Authored by jcking1034 on Nov 15 2021, 10:24 AM.

Details

Summary

This contains changes to the AST Matcher infrastructure in order to provide
contextual information about each matcher. This information can be useful for
tasks such as performing introspection on matchers.

One example which demonstrates the value of such changes can be seen in
https://reviews.llvm.org/D113943, which allows for the introspection of
matchers to improve the process of debugging matchers.

Diff Detail

Event Timeline

jcking1034 requested review of this revision.Nov 15 2021, 10:24 AM
jcking1034 created this revision.
Herald added a project: Restricted Project. · View Herald TranscriptNov 15 2021, 10:25 AM
Herald added a subscriber: cfe-commits. · View Herald Transcript
jcking1034 added inline comments.Nov 15 2021, 10:31 AM
clang/include/clang/ASTMatchers/ASTMatchersInternal.h
1021

Here and below, we have the option to use the name of the matcher (for this, we could use "hasOverloadedOperatorName" instead). However, some of these classes are used in multiple matchers. For example, HasOverloadedOperatorNameMatcher is used in both hasOverloadedOperatorName and hasAnyOverloadedOperatorName, which I'm a bit concerned about.

1409

@ymandel suggested an alternate implementation where we instead pass the matcher name to makeAllOfComposite, which then passes the name to constructVariadic, to avoid making changes to BindableMatcher. I may look into this again, but my previous attempts to try this approach seemed messy due to the fact that these functions are used in a few different places, and because makeAllOfComposite handles cases with 0 or 1 inner matchers without constructing a variadic matcher.

For a little more context: we're working to improve the debuggability of matchers. The first step in that direction seems to be a change of this sort that provides some (dynamic) introspection so that a tool, library, etc. can see some basic information about the matcher.
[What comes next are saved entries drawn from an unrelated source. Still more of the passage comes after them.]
/-- R240 to R246, R248: what the matrix instructions do at issue for a warp that holds the engine; MRES and MREL ask for it and give it
back. A warp whose request stands waits, one without the engine traps with ME_STATE; each instruction's further checks in their order give
the fault of the first that fails, and MSTEP waits for its tiles and for the step queue. That CHB first finishes what a closed chain of its
slot still has (log 24), the order of checks of one row (log 26), and the one queue of four steps and the lead's MREL for a gang (log 27)
are the model's choice. -/
def Obligations.MatrixIssues : Prop :=
  ∀ (s : State) (st : Stage) (f : BitVec 4) (acc : BitVec 2) (anchor : Option (BitVec 10)) (ta tb k : BitVec 6) (vd : BitVec 7),
    (let c := st.c
    (let cl := clusterOf c.k
    let free := (getF c.w f.toNat).pend = false
    (AtIssue s .x (.mres f) st → free → c.inHandler = false →
      (c.lead = true → c.holds = false ∧ c.request? = none ∧ c.mx.mrt.length < 16) →
      exec (.mres f) s = st.next s fun m =>
        (let m := updWarp (c.arm f.toNat (c.countCommand m)) c.k fun w => { w with mres := nameWord w.seq c.plane c.cidx }
        let m := match c.w.gang.bind fun g => (mapGet? m.gangs g).map fun x => (g, x) with
          | some (g, x) =>
            (let asked := x.asked.set c.w.gidx (x.asked.getD c.w.gidx 0 + 1)
            if x.asked.getD c.w.gidx 0 < x.grants then
              updWarp { m with gangs := mapPut m.gangs g { x with asked := asked } } c.k fun w => completeFlag w f.toNat
            else { m with gangs := mapPut m.gangs g { x with asked := asked, mres := x.mres ++ [c.w.gidx] } })
          | none => m
        let r : MresReq := { warp := c.k, gang := c.w.gang, flag := f.toNat, tokens := (getNode? c.m c.w.node).elim 0 (·.eff)
                             order := m.tick }
        if c.lead then updMatrix (bump m) cl fun mx => { mx with mrt := mx.mrt ++ [r] } else m)) ∧
    (AtIssue s .x .mrel st → c.inHandler = false → (c.lead = true → (c.holds = true ∨ c.request?.isSome) ∧ chainOpen c = false) →
      exec .mrel s = st.next s fun m => if c.lead then releaseAll c (c.countCommand m) else c.countCommand m) ∧
    (AtIssue s .x (.chb acc anchor) st → c.engineHeld → openChain c.m c.k = none →
      exec (.chb acc anchor) s = st.next s fun m =>
        (let n := c.slotOf acc.toNat
        updMatrix (finishClosed c.d.gtc (c.countCommand m) c.k (some n)) cl fun mx =>
          { mx with slots := mapPut mx.slots n { anchor := anchor.map (·.toInt), acc := [], results := [], ready := false
                                                 closed := false, begun := true, pops := 0 }
                    chains := mx.chains ++ [{ warp := c.k, slot := n, steps := [], kelems := 0, credit := 0, che := none
                                              group := c.w.gang.isSome, shut := false }]
                    popOf := if mapGet? mx.popOf c.k = some n then mapErase mx.popOf c.k else mx.popOf })) ∧
    (∀ e ∈ [(Instr.mstep, false), (.mstepG, true)], ∀ (a b : Tile) (chain : Chain),
      AtIssue s .x (e.1 ta tb k) st → c.engineHeld → c.w.gang.isSome = e.2 →
      tileRange c (c.tileOf ta.toNat) = none → tileRange c tb.toNat = none →
      c.tile? (c.tileOf ta.toNat) = some a → c.tile? tb.toNat = some b → a.state = .ready → b.state = .ready →
      openChain c.m c.k = some chain → mstepOperandBad a b (k.toNat + 1) = false → mstepBankBad a b = false →
      chain.kelems + (k.toNat + 1) * unitElements a.fmt ≤ 16777216 →
      listSum (c.mx.chains.map fun x => x.steps.length) < 4 →
      exec (e.1 ta tb k) s = st.next s fun m =>
        (let m := c.countCommand m
        let step : MStep := { team := c.w.team, ta := c.tileOf ta.toNat, tb := tb.toNat, k := k.toNat + 1, done := 0, rows := []
                              seq := (getWarp? m c.k).elim 0 (·.seq), pc := c.addr, cidx := c.cidx, plane := c.plane
                              path := c.path }
        updMatrix m cl fun mx => { mx with chains := mx.chains.map fun x => if x.warp = c.k && x.che.isNone then
          { x with kelems := x.kelems + (k.toNat + 1) * unitElements a.fmt, steps := x.steps ++ [step] } else x })) ∧
    (∀ e ∈ [(Instr.che, false), (.cheG, true)], ∀ chain : Chain, AtIssue s .x (e.1 acc f) st → free → c.engineHeld →
      c.w.gang.isSome = e.2 → openChain c.m c.k = some chain → chain.slot = c.slotOf acc.toNat →
      exec (e.1 acc f) s = st.next s fun m =>
        (let m := c.arm f.toNat (c.countCommand m)
        let h : Che := { flag := f.toNat, vbeat := c.w.vbeat, plane := c.plane, path := c.path, cidx := c.cidx
                         seq := (getWarp? m c.k).elim 0 (·.seq) }
        updMatrix m cl fun mx =>
          { mx with chains := mx.chains.map fun x => if x.warp = c.k && x.che.isNone then { x with che := some h } else x
                    slots := mapUpd mx.slots (c.slotOf acc.toNat) fun s => { s with closed := true }
                    popOf := mapPut mx.popOf c.k (c.slotOf acc.toNat) })) ∧
    (∀ n, AtIssue s .x (.mpop vd) st → c.engineHeld → mapGet? c.mx.popOf c.k = some n → (getSlot c.mx n).ready = true →
      (getSlot c.mx n).pops < 16 →
      exec (.mpop vd) s = st.next s fun m =>
        (let cell (l : Nat) : Word × Bool := (getSlot c.mx n).results.getD (64 * (getSlot c.mx n).pops + l) (0#32, false)
        c.sendV .engine 2 vd false (~~~0#64) (Lanes.ofLane fun l => (cell l).1) (maskOf fun l => (cell l).2)
          (updMatrix m cl fun mx => { mx with slots := mapUpd mx.slots n fun s => { s with pops := s.pops + 1 } }))) ∧
    (∀ a : Tile, AtIssue s .x (.mdep ta acc f) st → free → c.engineHeld → tileRange c (c.tileOf ta.toNat) = none →
      c.tile? (c.tileOf ta.toNat) = some a → a.state = .empty → a.fmt = 0 → a.rows = 32 → 4 ≤ a.rowb →
      (getSlot c.mx (c.slotOf acc.toNat)).begun = true → (getSlot c.mx (c.slotOf acc.toNat)).closed = true →
      exec (.mdep ta acc f) s = st.next s fun m =>
        (let m := c.arm f.toNat (c.countCommand (bump m))
        let d : Mdep := { id := m.tick, warp := c.k, team := c.w.team, tile := c.tileOf ta.toNat, slot := c.slotOf acc.toNat
                          flag := f.toNat }
        updMatrix (updTile m c.w.team d.tile fun t => { t with
          state := .filling, mover := nameWord ((getWarp? m c.k).elim 0 (·.seq)) c.plane c.cidx }) cl
          fun mx => { mx with mdeps := mx.mdeps ++ [d] })) ∧
    (let busy := (getF c.w f.toNat).pend
    let asked := c.request?.isSome && !c.holds
    let outside (n : Nat) : Bool := c.team?.elim true fun team => team.ntiles ≤ n
    let undefined (n : Nat) : Bool := (c.tile? n).isNone
    let pair (p : Tile → Tile → Bool) : Bool := (c.tile? (c.tileOf ta.toNat)).any fun a => (c.tile? tb.toNat).any fun b => p a b
    let chain := openChain c.m c.k
    let add := (k.toNat + 1) * (c.tile? (c.tileOf ta.toNat)).elim 8 fun t => unitElements t.fmt
    let slot := getSlot c.mx (c.slotOf acc.toNat)
    let pop := getSlot c.mx ((mapGet? c.mx.popOf c.k).getD 0)
    let dep (p : Tile → Bool) : Bool := (c.tile? (c.tileOf ta.toNat)).any p
    let stepChecks (g : Bool) : List (Bool × Nat) :=
      [(outside (c.tileOf ta.toNat) || outside tb.toNat, 0x20), (undefined (c.tileOf ta.toNat) || undefined tb.toNat, 0x21),
       (c.w.gang.isSome != g || chain.isNone, 0x24), (pair fun a b => mstepOperandBad a b (k.toNat + 1), 0x25), (pair mstepBankBad, 0x26),
       (chain.any fun x => 16777216 < x.kelems + add, 0x27)]
    let cheChecks (g : Bool) : List (Bool × Nat) := [(c.w.gang.isSome != g || !chain.any (·.slot = c.slotOf acc.toNat), 0x24)]
    let forms : List (Instr × Bool × List (Bool × Nat)) :=
      [(.chb acc anchor, false, [(chain.isSome, 0x24)]), (.mstep ta tb k, false, stepChecks false), (.mstepG ta tb k, false, stepChecks true),
       (.che acc f, true, cheChecks false), (.cheG acc f, true, cheChecks true),
       (.mpop vd, false, [((mapGet? c.mx.popOf c.k).isNone || !pop.ready || 16 ≤ pop.pops, 0x24)]),
       (.mdep ta acc f, true, [(outside (c.tileOf ta.toNat), 0x20), (!dep (·.state = .empty), 0x21), (!slot.begun || !slot.closed, 0x24),
         (dep fun t => t.fmt != 0 || t.rows != 32 || t.rowb < 4, 0x25)])]
    (∀ x ∈ forms, AtIssue s .x x.1 st →
      checksTrap s st x.1 2 ([(x.2.1 && busy, 0x15), (c.inHandler, 0x24)] ++ if asked then [] else (!c.holds, 0x24) :: x.2.2) ∧
      (asked = true → (x.2.1 && busy) = false → c.inHandler = false → exec x.1 s = st.waits s .reserve)) ∧
    (∀ e ∈ [(Instr.mstep, false), (.mstepG, true)], AtIssue s .x (e.1 ta tb k) st → c.engineHeld →
      (∀ x ∈ stepChecks e.2, x.1 = false) →
      (pair (fun a b => a.state = .ready && b.state = .ready) = false → exec (e.1 ta tb k) s = st.waits s .tile) ∧
      (pair (fun a b => a.state = .ready && b.state = .ready) = true → 4 ≤ listSum (c.mx.chains.map fun x => x.steps.length) →
        exec (e.1 ta tb k) s = st.waits s .stepq)) ∧
    (AtIssue s .x (.mres f) st →
      checksTrap s st (.mres f) 2 [(busy, 0x15), (c.inHandler || (c.lead && (c.holds || c.request?.isSome)), 0x24)] ∧
      (busy = false → c.inHandler = false → c.lead = true → c.holds = false → c.request? = none → 16 ≤ c.mx.mrt.length →
        exec (.mres f) s = st.waits s .reserve)) ∧
    (AtIssue s .x .mrel st →
      checksTrap s st .mrel 2 [(c.inHandler || (c.lead && ((!c.holds && c.request?.isNone) || chainOpen c)), 0x24)]))))

/-- R39, R42, R249: a GANG whose warp has come back from its rendezvous issues with no more effect, and one that arrives blocks after
it has entered its team's rendezvous and until the rendezvous; UNGANG leaves the gang, and the lead's gives the engine back. GANG in a gang,
a region, a split or a BRD, or beside the matrix engine, and UNGANG outside a gang trap with GANG_STATE, UNGANG with a chain open with
ME_STATE. -/
def Obligations.GangIssues : Prop :=
  ∀ (s : State) (st : Stage) (n : BitVec 2) (skew : BitVec 3), (let c := st.c
    (AtIssue s .x (.gang n skew) st → arrivedBefore c 8 = true → c.w.gang.isSome →
      exec (.gang n skew) s = st.next s id) ∧
    (AtIssue s .x (.gang n skew) st → arrivedBefore c 8 = false → c.w.gang = none → c.w.region = none → c.w.split = none →
      pathDepth c.q = 0 → c.holds = false → c.request? = none →
      exec (.gang n skew) s = st.waits s .barrier [] fun m =>
        noteArrival c 8 (updTeam m c.w.team fun t => { t with
          rdv := t.rdv ++ [{ warp := c.k, teamw := c.w.teamw, core := coreOf c.k, n := n.toNat + 2
                             skew := skew.toNat + 1 }] })) ∧
    (AtIssue s .x .ungang st → c.w.gang.isSome → (if c.lead then chainOpen c = false else openChain c.m c.k = none) →
      exec .ungang s = st.next s fun m =>
        updWarp (leaveGang (if c.lead && (c.holds || c.request?.isSome) then releaseAll c m else m) c.w) c.k
          fun w => { w with gang := none, gidx := 0 }) ∧
    (AtIssue s .x (.gang n skew) st → arrivedBefore c 8 = true → c.w.gang = none → exec (.gang n skew) s = st.waits s .barrier) ∧
    (AtIssue s .x (.gang n skew) st → checksTrap s st (.gang n skew) 2 [(!arrivedBefore c 8 && (c.w.gang.isSome || c.w.region.isSome ||
      c.w.split.isSome || pathDepth c.q != 0 || c.holds || c.request?.isSome), 0x28)]) ∧
    (AtIssue s .x .ungang st → checksTrap s st .ungang 2
      [(c.w.gang.isNone, 0x28), (if c.lead then chainOpen c else (openChain c.m c.k).isSome, 0x24)]))

/-- R43 to R45, R250 to R253: crossings between the files, and the binding and reading of queues. A poisoned lane, a scalar that may not be
used, a number beyond the team's queues, a port that is bound, and a closed queue for a producer trap. -/
def Obligations.CrossingsAndQueues : Prop :=
  ∀ (s : State) (st : Stage) (vd va : BitVec 7) (sa sd : BitVec 6) (lane : BitVec 6) (q : BitVec 3) (queue : BitVec 5),
    (let c := st.c
    (AtIssue s .x (.xsv vd sa none) st → c.usable [sa] none →
      exec (.xsv vd sa none) s =
        st.next s (c.sendV .engine 2 vd false (~~~0#64) (Lanes.splat ((c.sv sa).setWidth 32)) 0#64)) ∧
    (AtIssue s .x (.xsv vd sa (some lane)) st → c.usable [sa] none →
      exec (.xsv vd sa (some lane)) s =
        st.next s (c.sendV .engine 2 vd false (1#64 <<< lane.toNat) (Lanes.splat ((c.sv sa).setWidth 32)) 0#64)) ∧
    (AtIssue s .x (.xvs sd va lane) st → c.usable [] (some sd) → maskBit (getV c.w va.toNat).marks lane.toNat = false →
      exec (.xvs sd va lane) s =
        st.next s (c.sendS sd (((getV c.w va.toNat).lanes.at lane.toNat).setWidth 64) false 2)) ∧
    (∀ team, c.team? = some team → queue.toNat < team.nqueues →
      (AtIssue s .x (.qbind q queue .consumer) st → portNow c.w q.toNat = none →
        exec (.qbind q queue .consumer) s = st.next s (setPort c q.toNat (some { queue := queue.toNat, role := .consumer }))) ∧
      (AtIssue s .x (.qbind q queue .producer) st → portNow c.w q.toNat = none →
        (getQueue c.m c.w.team queue.toNat).closed = false →
        exec (.qbind q queue .producer) s = st.next s fun m =>
          setPort c q.toNat (some { queue := queue.toNat, role := .producer })
            (updQueue m c.w.team queue.toNat fun x => { x with producers := x.producers + 1 })) ∧
      (AtIssue s .x (.qstat sd queue) st → c.usable [] (some sd) →
        exec (.qstat sd queue) s = st.next s (c.sendS sd (BitVec.ofNat 64 (
          let x := getQueue c.m c.w.team queue.toNat
          x.entries.length + x.producers * 2 ^ 16 + bitNat x.closed * 2 ^ 63)) false 1))) ∧
    (AtIssue s .x (.qunbind q) st → portNow c.w q.toNat = none → exec (.qunbind q) s = st.next s id) ∧
    (∀ b, AtIssue s .x (.qunbind q) st → portNow c.w q.toNat = some b →
      exec (.qunbind q) s = st.next s fun m =>
        setPort c q.toNat none (if b.role = .producer then detachProducer m c.w.team b.queue else m)) ∧
    (∀ l, opStage s .x (.xsv vd sa l) = some st → scalarTraps s st (.xsv vd sa l) 2 [sa] none) ∧
    (AtIssue s .x (.xvs sd va lane) st → maskBit (getV c.w va.toNat).marks lane.toNat = true → exec (.xvs sd va lane) s =
      st.traps s 2 { code := 0x10, lane := lane.toNat, info := laneProducer c.w va.toNat lane.toNat }) ∧
    (let outside := c.team?.elim true fun team => team.nqueues ≤ queue.toNat
    (∀ role, AtIssue s .x (.qbind q queue role) st → checksTrap s st (.qbind q queue role) 2
      [(outside, 0x13), ((portNow c.w q.toNat).isSome, 0x14),
       (role = .producer && (getQueue c.m c.w.team queue.toNat).closed, 0x12)]) ∧
    (AtIssue s .x (.qstat sd queue) st → c.usable [] (some sd) → checksTrap s st (.qstat sd queue) 2 [(outside, 0x13)])))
note that this leaves a fair amount of room for different design decisions. Of all those that we've considered, the most relevant seems to be using an enum for the result of getName (that is, the introspection method). We chose a string so as to easily accomodate user-defined matchers, both those defined with the macros and otherwise. However, we are open to different proposals.

In addition, James is preparing a follow up patch with a new matcher that exploits this functionality to create detailed matcher logging, which is really helpful for debugging matchers during development.

jcking1034 edited the summary of this revision. (Show Details)Nov 15 2021, 2:49 PM

Add tests, rename getMatcherName to getName, update makeAllOfComposite

jcking1034 added inline comments.Nov 17 2021, 2:47 PM
clang/include/clang/ASTMatchers/ASTMatchersInternal.h
1409

Following up on this, I've gone ahead and implemented @ymandel 's approach, as the original implementation led to some issues with getName returning the wrong name.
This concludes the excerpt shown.